We lead the world because unique among nations, we draw our people, our strength, from every country and every corner of the world … Thanks to each wave of new arrivals to this land of opportunity, we’re a nation forever young, forever bursting with energy and new ideas, and always on the cutting edge; always leading the world to the next frontier. This quality is vital to our future as a nation. If we ever close the door to new Americans, our leadership in the world would soon be lost … And that’s why the Statue of Liberty lifts her lamp to welcome them to the golden door. It is bold men and women, yearning for freedom and opportunity, who leave their homelands and come to a new country to start their lives over. They believe in the American dream. And over and over, they make it come true for themselves, for their children, and for others. They give more than they receive. They labor and succeed, and often they are entrepreneurs. But their greatest contribution is more than economic, because they understand in a special way how glorious it is to be an American. They renew our pride and gratitude in the United States of America, the greatest, freest nation in the world. The last, best hope of man on Earth.

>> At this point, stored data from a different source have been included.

@[simp] theorem State.countRope_now (s : State) (b : Bool) : (s.countRope b).now = s.now := rfl
@[simp] theorem State.countRope_params (s : State) (b : Bool) : (s.countRope b).params = s.params := rfl
@[simp] theorem State.countRope_spd (s : State) (b : Bool) : (s.countRope b).spd = s.spd := rfl
@[simp] theorem State.countRope_tsr (s : State) (b : Bool) : (s.countRope b).tsr = s.tsr := rfl
@[simp] theorem State.countRope_mon (s : State) (b : Bool) : (s.countRope b).mon = s.mon := rfl
@[simp] theorem State.countRope_haul (s : State) (b : Bool) : (s.countRope b).haul = s.haul := rfl
@[simp] theorem State.countRope_osb (s : State) (b : Bool) : (s.countRope b).osb = s.osb := rfl
@[simp] theorem State.countRope_stp (s : State) (b : Bool) : (s.countRope b).stp = s.stp := rfl
@[simp] theorem State.countRope_ent (s : State) (b : Bool) : (s.countRope b).ent = s.ent := rfl
@[simp] theorem State.countRope_adm (s : State) (b : Bool) : (s.countRope b).adm = s.adm := rfl
@[simp] theorem State.countRope_lnk (s : State) (b : Bool) : (s.countRope b).lnk = s.lnk := rfl
@[simp] theorem State.countRope_choices (s : State) (b : Bool) : (s.countRope b).choices = s.choices := rfl
@[simp] theorem State.countRope_pending (s : State) (b : Bool) : (s.countRope b).pending = s.pending := rfl

@[simp] theorem State.respan_now (s : State) (n : Nat) : (s.respan n).now = s.now := rfl
@[simp] theorem State.respan_params (s : State) (n : Nat) : (s.respan n).params = s.params := rfl
@[simp] theorem State.respan_geo (s : State) (n : Nat) : (s.respan n).geo = s.geo := rfl
@[simp] theorem State.respan_spd (s : State) (n : Nat) : (s.respan n).spd = s.spd := rfl
@[simp] theorem State.respan_mon (s : State) (n : Nat) : (s.respan n).mon = s.mon := rfl
@[simp] theorem State.respan_haul (s : State) (n : Nat) : (s.respan n).haul = s.haul := rfl
@[simp] theorem State.respan_osb (s : State) (n : Nat) : (s.respan n).osb = s.osb := rfl
@[simp] theorem State.respan_stp (s : State) (n : Nat) : (s.respan n).stp = s.stp := rfl
@[simp] theorem State.respan_ent (s : State) (n : Nat) : (s.respan n).ent = s.ent := rfl
@[simp] theorem State.respan_adm (s : State) (n : Nat) : (s.respan n).adm = s.adm := rfl
@[simp] theorem State.respan_lnk (s : State) (n : Nat) : (s.respan n).lnk = s.lnk := rfl
@[simp] theorem State.respan_choices (s : State) (n : Nat) : (s.respan n).choices = s.choices := rfl
@[simp] theorem State.respan_pending (s : State) (n : Nat) : (s.respan n).pending = s.pending := rfl

@[simp] theorem State.pendingPass_now (s : State) : s.pendingPass.now = s.now := rfl
@[simp] theorem State.pendingPass_params (s : State) : s.pendingPass.params = s.params := rfl
@[simp] theorem State.pendingPass_geo (s : State) : s.pendingPass.geo = s.geo := rfl
@[simp] theorem State.pendingPass_spd (s : State) : s.pendingPass.spd = s.spd := rfl
@[simp] theorem State.pendingPass_mon (s : State) : s.pendingPass.mon = s.mon := rfl
@[simp] theorem State.pendingPass_haul (s : State) : s.pendingPass.haul = s.haul := rfl
@[simp] theorem State.pendingPass_osb (s : State) : s.pendingPass.osb = s.osb := rfl
@[simp] theorem State.pendingPass_stp (s : State) : s.pendingPass.stp = s.stp := rfl
@[simp] theorem State.pendingPass_ent (s : State) : s.pendingPass.ent = s.ent := rfl
@[simp] theorem State.pendingPass_adm (s : State) : s.pendingPass.adm = s.adm := rfl
@[simp] theorem State.pendingPass_lnk (s : State) : s.pendingPass.lnk = s.lnk := rfl
@[simp] theorem State.pendingPass_choices (s : State) : s.pendingPass.choices = s.choices := rfl
@[simp] theorem State.pendingPass_pending (s : State) : s.pendingPass.pending = s.pending := rfl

The answer, it may surprise you to learn, is Ronald Reagan. It was from his final speech as President.

I didn’t know that, but it was only one revelation among many in a paper delivered at a conference I attended on American Political History–a paper by Marcus Witcher that traced the “conservatism” of Donald Trump back to that of Pat Buchanan, and drew a strong distinction between what he dubbed Buchanan’s “paleoconservatism” and the more optimistic and libertarian approach of Reagan.

Trump, it appears, did not come out of nowhere, much as we might wish to believe that. There has long been a “Trumpian” faction in the GOP.

As I read the paper, which the author was kind enough to share, I was struck by the numerous parallels between Buchanan and Trump:  the culture war rhetoric; the need to “save” America from “barbarians”–feminists, homosexuals, immigrants and foreigners; opposition to free trade and NAFTA; opposition to immigration, both legal and illegal.

And of course, the appeal to bigotry.

Some of us remember the very different speeches made by Buchanan and Reagan at the 1992 GOP convention. Buchanan’s speech (which Molly Ivins memorably quipped “sounded better in the original German”) was all about culture war and protecting the “Judeo-Christian heritage” of America; Reagan’s was about “working together for a brighter tomorrow.” Reagan concluded his speech by saying that, whatever history ultimately concluded about him and his Presidency, “I hope it will record that I appealed to your best hopes, not your worst fears, to your confidence rather than your doubts.”

Not a Trumpian sentiment.

We can agree or disagree with Reagan’s policies, but there is no disputing the vast difference between his version of conservatism and the much darker version peddled by Pat Buchanan.

Buchanan eventually left the GOP for the Reform Party, and he defeated Donald Trump for that party’s nomination in 2000. (If I ever knew that, I’d forgotten it.)  Trump left the Reform party after that defeat, but as the paper pointed out, the 2016 messaging that won Trump  the GOP nomination is an eerie, virtually identical replica of Buchanan’s Reform Party message in 2000. Even the slogan “America First” was Buchanan’s. Politico later concluded that Buchanan’s legacy “was being Trump before Trump was Trump.”

For good or ill, the GOP is no longer the party of Ronald Reagan. (Nor is it the party of Barry Goldwater, or Nelson Rockerfeller, or Dwight Eisenhower, or ….) Reagan’s children have been vocal about the differences between the Gipper and Trump; they insist their father would be horrified by Trump and by what the current GOP has become.

Unfortunately, with its full-throated endorsement of Trump and Trumpism, the GOP is now   the party of Pat Buchanan–bitter, hateful and backward.